• _EXERCISE BRIEF_:
Lines below that include "match" are the answer; copy each one.

• _INFORMATION SHOWN_:

++++++++++

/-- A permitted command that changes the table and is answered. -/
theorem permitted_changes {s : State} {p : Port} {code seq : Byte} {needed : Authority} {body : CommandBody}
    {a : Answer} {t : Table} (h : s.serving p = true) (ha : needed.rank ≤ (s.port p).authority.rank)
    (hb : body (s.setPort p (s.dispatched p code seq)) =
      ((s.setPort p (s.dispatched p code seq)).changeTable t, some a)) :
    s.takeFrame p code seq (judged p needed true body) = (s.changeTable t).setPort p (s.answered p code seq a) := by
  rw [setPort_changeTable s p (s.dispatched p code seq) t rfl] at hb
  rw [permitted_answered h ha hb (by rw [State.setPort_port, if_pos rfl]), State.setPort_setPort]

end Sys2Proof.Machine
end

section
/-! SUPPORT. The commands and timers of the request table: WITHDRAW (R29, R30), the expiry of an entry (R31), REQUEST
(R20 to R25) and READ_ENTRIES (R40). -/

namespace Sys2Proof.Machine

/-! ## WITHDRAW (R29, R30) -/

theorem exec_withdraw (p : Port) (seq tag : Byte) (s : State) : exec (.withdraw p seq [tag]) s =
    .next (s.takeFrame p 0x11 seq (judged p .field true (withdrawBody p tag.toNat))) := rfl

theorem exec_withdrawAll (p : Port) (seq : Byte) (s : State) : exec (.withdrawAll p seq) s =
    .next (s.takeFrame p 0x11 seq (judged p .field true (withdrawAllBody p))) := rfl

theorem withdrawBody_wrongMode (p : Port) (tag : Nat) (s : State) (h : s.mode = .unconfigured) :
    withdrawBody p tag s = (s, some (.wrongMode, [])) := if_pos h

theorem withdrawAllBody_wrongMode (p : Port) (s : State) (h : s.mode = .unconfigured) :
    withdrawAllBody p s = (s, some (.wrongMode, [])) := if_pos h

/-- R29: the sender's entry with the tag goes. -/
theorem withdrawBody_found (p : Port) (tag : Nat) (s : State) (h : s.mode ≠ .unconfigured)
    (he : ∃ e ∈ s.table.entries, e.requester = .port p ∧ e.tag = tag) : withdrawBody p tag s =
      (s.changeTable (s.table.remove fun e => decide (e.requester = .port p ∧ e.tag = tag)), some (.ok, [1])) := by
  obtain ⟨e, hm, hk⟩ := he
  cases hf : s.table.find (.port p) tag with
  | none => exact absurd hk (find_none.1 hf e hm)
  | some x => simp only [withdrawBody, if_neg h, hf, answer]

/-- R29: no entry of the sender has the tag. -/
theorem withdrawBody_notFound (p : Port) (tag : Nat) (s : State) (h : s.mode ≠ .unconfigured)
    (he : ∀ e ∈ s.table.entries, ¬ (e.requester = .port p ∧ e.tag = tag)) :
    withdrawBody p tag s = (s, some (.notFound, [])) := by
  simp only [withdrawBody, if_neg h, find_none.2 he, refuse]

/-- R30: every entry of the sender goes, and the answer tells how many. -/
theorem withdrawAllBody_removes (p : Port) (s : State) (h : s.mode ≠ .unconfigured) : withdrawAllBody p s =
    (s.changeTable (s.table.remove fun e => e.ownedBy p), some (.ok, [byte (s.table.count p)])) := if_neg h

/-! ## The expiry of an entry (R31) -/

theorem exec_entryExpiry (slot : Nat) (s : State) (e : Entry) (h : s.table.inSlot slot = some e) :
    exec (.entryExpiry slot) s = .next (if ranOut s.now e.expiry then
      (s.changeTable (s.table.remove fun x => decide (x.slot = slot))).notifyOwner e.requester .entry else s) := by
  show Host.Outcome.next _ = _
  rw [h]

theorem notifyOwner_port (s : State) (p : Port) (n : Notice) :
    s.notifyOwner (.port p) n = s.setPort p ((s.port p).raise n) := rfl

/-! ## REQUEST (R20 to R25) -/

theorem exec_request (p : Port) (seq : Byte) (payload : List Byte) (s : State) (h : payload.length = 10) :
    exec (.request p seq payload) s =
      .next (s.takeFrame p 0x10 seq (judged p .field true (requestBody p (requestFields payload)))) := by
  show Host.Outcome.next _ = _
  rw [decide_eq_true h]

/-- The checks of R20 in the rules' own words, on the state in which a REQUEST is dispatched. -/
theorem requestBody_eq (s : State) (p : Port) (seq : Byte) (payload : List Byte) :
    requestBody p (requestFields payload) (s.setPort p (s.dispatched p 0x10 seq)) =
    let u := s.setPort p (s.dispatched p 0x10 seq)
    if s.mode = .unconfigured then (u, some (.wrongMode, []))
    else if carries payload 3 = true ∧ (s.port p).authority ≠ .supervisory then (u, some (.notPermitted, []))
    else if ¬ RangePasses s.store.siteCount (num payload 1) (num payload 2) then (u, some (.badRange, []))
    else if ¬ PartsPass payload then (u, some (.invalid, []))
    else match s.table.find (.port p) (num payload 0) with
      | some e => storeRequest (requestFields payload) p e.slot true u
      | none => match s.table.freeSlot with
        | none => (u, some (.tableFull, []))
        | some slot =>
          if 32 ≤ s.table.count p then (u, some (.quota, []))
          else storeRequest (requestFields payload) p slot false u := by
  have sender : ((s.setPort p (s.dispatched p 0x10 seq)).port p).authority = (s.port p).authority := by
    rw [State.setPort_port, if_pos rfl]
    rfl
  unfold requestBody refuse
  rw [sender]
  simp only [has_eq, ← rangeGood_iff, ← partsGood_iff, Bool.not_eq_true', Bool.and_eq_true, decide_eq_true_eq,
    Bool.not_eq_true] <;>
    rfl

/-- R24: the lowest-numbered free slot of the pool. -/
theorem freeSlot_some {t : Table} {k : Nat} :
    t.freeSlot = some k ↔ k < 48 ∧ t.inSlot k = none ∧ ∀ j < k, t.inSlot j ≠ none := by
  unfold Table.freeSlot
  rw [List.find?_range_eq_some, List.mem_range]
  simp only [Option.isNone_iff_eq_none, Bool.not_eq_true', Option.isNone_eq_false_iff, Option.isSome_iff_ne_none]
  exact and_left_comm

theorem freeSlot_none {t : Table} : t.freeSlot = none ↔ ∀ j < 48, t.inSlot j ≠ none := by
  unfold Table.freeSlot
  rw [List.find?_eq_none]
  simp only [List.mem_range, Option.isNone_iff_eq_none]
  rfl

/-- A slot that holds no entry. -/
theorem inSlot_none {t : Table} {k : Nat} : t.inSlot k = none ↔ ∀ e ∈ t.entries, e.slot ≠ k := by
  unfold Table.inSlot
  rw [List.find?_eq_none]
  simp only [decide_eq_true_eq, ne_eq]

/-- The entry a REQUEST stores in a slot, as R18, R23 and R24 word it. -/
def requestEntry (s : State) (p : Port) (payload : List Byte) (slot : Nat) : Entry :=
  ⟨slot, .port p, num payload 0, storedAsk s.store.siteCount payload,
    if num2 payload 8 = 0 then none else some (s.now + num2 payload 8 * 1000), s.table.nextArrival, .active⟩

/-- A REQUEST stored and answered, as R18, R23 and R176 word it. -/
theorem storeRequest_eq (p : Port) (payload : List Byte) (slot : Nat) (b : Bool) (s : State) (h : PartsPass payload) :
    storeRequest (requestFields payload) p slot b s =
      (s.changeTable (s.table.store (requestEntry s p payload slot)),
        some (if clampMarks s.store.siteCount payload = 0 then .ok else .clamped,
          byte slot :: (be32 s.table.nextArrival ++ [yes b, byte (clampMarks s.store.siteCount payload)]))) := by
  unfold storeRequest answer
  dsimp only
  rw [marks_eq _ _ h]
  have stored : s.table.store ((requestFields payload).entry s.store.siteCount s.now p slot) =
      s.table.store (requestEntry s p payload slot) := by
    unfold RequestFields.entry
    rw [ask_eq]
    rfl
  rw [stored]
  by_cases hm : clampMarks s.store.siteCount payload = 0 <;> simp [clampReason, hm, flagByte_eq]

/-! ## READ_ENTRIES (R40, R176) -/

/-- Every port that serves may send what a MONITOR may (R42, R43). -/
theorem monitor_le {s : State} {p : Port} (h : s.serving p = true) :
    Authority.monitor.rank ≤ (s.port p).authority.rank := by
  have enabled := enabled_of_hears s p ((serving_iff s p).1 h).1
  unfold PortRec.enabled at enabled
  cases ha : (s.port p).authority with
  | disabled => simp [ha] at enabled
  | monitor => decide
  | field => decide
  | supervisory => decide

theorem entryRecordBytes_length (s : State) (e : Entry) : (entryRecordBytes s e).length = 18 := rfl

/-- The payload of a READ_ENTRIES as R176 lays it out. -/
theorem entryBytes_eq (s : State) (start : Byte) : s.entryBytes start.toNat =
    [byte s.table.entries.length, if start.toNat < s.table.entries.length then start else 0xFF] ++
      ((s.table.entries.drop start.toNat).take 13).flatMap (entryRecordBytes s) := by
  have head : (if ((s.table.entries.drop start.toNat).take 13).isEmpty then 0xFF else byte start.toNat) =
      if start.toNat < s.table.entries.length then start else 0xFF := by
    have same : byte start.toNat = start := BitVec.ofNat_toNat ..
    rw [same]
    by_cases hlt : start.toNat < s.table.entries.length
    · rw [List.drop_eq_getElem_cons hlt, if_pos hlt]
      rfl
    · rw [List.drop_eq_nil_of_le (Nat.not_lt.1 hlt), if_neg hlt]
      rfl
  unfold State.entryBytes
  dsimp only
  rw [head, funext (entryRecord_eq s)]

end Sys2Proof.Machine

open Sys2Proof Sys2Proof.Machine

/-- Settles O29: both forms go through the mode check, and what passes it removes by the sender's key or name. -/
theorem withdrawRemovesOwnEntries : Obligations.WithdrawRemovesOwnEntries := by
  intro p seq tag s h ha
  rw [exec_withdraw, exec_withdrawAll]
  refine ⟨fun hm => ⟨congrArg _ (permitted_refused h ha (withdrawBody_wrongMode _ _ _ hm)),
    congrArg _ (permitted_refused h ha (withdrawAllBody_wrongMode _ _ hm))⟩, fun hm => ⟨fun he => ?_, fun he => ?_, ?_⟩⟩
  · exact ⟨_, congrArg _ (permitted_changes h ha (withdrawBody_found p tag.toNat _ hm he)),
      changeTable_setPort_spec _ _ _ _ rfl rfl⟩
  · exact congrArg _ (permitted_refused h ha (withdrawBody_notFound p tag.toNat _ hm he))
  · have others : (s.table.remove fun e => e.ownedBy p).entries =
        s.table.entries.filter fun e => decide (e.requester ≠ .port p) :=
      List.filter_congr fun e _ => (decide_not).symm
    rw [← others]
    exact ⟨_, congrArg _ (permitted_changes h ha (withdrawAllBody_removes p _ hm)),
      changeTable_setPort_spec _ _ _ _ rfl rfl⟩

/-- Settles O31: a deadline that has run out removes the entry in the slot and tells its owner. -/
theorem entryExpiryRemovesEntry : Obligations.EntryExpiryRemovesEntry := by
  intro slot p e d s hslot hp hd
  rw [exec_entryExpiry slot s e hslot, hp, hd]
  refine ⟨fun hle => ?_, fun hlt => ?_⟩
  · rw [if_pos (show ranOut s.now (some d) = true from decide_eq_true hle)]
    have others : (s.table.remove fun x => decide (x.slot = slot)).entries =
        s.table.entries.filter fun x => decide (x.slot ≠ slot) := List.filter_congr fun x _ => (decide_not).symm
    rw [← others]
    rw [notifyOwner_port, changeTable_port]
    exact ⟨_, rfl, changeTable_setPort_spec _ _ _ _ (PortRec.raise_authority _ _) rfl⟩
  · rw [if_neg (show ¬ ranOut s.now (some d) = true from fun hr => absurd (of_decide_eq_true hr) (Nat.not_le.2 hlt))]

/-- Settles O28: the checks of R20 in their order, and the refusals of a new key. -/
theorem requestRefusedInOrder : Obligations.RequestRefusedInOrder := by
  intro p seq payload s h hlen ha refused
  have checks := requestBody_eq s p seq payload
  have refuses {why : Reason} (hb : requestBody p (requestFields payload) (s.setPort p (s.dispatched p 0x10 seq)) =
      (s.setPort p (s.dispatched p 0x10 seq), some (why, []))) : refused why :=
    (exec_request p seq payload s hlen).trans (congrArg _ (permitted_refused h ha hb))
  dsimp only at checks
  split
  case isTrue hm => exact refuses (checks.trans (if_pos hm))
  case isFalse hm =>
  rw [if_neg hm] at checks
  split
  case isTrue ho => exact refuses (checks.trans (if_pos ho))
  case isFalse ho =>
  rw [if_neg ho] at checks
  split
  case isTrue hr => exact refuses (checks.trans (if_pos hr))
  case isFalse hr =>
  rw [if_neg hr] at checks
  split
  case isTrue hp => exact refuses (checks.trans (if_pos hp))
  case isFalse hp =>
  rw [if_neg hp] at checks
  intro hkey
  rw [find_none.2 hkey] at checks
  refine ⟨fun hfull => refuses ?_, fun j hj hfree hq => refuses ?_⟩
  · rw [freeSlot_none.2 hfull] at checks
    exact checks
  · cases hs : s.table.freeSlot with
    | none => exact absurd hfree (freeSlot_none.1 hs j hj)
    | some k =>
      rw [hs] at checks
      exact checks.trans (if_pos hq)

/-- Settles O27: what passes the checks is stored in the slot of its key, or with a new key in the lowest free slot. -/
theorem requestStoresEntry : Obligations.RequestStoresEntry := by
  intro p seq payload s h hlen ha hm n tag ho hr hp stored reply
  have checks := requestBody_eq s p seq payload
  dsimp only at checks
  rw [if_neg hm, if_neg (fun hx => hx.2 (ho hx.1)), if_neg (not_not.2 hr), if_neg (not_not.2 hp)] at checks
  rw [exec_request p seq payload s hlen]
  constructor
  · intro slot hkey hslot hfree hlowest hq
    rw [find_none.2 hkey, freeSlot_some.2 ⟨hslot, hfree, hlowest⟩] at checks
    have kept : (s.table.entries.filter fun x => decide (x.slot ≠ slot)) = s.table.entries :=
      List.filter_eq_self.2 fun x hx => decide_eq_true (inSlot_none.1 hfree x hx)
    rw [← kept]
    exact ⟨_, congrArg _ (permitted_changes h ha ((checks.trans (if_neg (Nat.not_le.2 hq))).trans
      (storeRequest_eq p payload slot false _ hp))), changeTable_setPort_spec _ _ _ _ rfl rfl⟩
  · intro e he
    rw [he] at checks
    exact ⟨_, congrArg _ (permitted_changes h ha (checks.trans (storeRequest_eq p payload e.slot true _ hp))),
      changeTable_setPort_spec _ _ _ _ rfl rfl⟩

++++++++++

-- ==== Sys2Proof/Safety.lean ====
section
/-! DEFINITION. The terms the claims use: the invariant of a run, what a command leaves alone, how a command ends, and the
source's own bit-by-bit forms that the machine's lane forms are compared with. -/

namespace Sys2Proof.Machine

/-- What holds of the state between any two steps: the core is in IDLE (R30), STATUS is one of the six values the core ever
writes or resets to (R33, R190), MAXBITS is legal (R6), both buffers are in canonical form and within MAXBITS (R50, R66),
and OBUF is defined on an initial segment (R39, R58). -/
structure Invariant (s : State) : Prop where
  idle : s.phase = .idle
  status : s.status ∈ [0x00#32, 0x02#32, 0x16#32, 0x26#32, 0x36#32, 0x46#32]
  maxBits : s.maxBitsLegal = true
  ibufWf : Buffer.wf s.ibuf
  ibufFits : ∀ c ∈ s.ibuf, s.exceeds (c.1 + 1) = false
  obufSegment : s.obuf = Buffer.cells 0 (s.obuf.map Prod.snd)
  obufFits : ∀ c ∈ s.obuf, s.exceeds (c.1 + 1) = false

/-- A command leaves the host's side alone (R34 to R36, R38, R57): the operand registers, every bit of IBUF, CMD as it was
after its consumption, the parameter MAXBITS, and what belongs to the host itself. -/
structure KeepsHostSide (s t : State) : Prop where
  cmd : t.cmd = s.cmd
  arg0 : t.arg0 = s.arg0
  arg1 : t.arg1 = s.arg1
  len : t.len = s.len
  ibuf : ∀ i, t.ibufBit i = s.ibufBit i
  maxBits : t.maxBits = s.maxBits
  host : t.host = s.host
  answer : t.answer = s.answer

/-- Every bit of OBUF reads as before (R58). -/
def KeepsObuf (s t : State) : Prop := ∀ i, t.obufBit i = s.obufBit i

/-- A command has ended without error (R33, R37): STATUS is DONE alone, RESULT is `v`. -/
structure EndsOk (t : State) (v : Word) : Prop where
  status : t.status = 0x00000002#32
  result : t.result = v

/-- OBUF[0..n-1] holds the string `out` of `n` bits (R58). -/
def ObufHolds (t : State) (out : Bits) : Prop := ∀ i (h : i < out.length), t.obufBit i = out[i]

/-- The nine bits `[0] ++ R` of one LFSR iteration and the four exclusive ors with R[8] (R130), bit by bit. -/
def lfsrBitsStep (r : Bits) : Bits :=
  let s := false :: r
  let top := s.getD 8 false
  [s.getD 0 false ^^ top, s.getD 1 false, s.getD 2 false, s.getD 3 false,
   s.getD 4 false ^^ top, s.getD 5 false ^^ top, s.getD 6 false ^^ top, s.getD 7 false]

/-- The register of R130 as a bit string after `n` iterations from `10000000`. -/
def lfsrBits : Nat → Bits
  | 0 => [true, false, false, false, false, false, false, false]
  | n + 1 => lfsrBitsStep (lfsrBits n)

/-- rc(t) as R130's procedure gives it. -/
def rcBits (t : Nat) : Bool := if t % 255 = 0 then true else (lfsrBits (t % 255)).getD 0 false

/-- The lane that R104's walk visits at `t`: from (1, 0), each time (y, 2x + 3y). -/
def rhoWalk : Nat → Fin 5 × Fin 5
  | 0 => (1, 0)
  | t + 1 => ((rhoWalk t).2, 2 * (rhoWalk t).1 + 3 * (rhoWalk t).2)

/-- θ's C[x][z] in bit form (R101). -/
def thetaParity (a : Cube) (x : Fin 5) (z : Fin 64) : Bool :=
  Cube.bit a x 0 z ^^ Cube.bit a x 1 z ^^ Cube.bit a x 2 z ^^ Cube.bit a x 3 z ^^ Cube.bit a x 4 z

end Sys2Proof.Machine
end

++++++++++

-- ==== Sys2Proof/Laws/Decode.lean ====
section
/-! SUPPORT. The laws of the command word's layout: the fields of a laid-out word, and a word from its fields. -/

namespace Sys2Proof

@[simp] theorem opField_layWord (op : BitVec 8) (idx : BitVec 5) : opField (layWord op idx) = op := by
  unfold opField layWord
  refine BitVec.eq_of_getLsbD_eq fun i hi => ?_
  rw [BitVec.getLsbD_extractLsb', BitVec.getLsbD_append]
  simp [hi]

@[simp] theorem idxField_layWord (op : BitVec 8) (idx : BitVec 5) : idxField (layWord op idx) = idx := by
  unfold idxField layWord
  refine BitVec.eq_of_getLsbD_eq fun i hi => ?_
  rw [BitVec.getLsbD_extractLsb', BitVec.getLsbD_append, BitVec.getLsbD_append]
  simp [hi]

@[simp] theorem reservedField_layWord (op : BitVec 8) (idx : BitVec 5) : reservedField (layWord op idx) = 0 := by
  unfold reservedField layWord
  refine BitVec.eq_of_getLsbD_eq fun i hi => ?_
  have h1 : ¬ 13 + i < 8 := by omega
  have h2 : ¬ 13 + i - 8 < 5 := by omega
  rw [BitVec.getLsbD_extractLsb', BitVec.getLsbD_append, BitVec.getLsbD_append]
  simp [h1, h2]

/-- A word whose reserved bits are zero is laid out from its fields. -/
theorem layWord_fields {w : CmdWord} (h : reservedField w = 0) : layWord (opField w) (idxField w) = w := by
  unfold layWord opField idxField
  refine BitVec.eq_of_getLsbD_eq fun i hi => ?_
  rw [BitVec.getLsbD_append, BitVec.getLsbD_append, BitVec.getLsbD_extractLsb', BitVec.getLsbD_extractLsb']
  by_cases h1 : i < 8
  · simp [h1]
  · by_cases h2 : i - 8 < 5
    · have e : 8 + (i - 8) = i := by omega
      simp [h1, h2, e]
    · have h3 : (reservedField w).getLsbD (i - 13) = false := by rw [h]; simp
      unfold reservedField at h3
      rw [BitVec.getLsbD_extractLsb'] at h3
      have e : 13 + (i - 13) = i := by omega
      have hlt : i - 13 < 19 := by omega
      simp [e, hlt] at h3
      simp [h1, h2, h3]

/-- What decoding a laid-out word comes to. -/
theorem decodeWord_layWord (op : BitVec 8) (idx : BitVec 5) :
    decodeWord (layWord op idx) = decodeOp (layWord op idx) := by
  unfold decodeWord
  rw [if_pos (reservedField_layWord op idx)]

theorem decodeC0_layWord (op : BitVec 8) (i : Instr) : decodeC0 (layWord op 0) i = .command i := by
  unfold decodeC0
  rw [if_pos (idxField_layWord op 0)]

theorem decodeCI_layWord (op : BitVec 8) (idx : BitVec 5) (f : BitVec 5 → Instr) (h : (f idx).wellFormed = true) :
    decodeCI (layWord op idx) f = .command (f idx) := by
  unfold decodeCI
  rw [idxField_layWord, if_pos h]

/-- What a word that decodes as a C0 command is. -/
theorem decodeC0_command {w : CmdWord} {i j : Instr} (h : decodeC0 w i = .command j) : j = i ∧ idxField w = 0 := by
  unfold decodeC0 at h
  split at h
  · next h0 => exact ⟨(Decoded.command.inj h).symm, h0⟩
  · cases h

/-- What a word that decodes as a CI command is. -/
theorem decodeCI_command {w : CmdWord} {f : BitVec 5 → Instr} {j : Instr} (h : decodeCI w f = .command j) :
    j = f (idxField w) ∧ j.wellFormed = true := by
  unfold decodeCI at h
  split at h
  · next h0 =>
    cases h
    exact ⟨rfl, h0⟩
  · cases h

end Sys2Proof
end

++++++++++

• _YOUR SOLUTION_:
    else match s.table.find (.port p) (num payload 0) with
      | none => match s.table.freeSlot with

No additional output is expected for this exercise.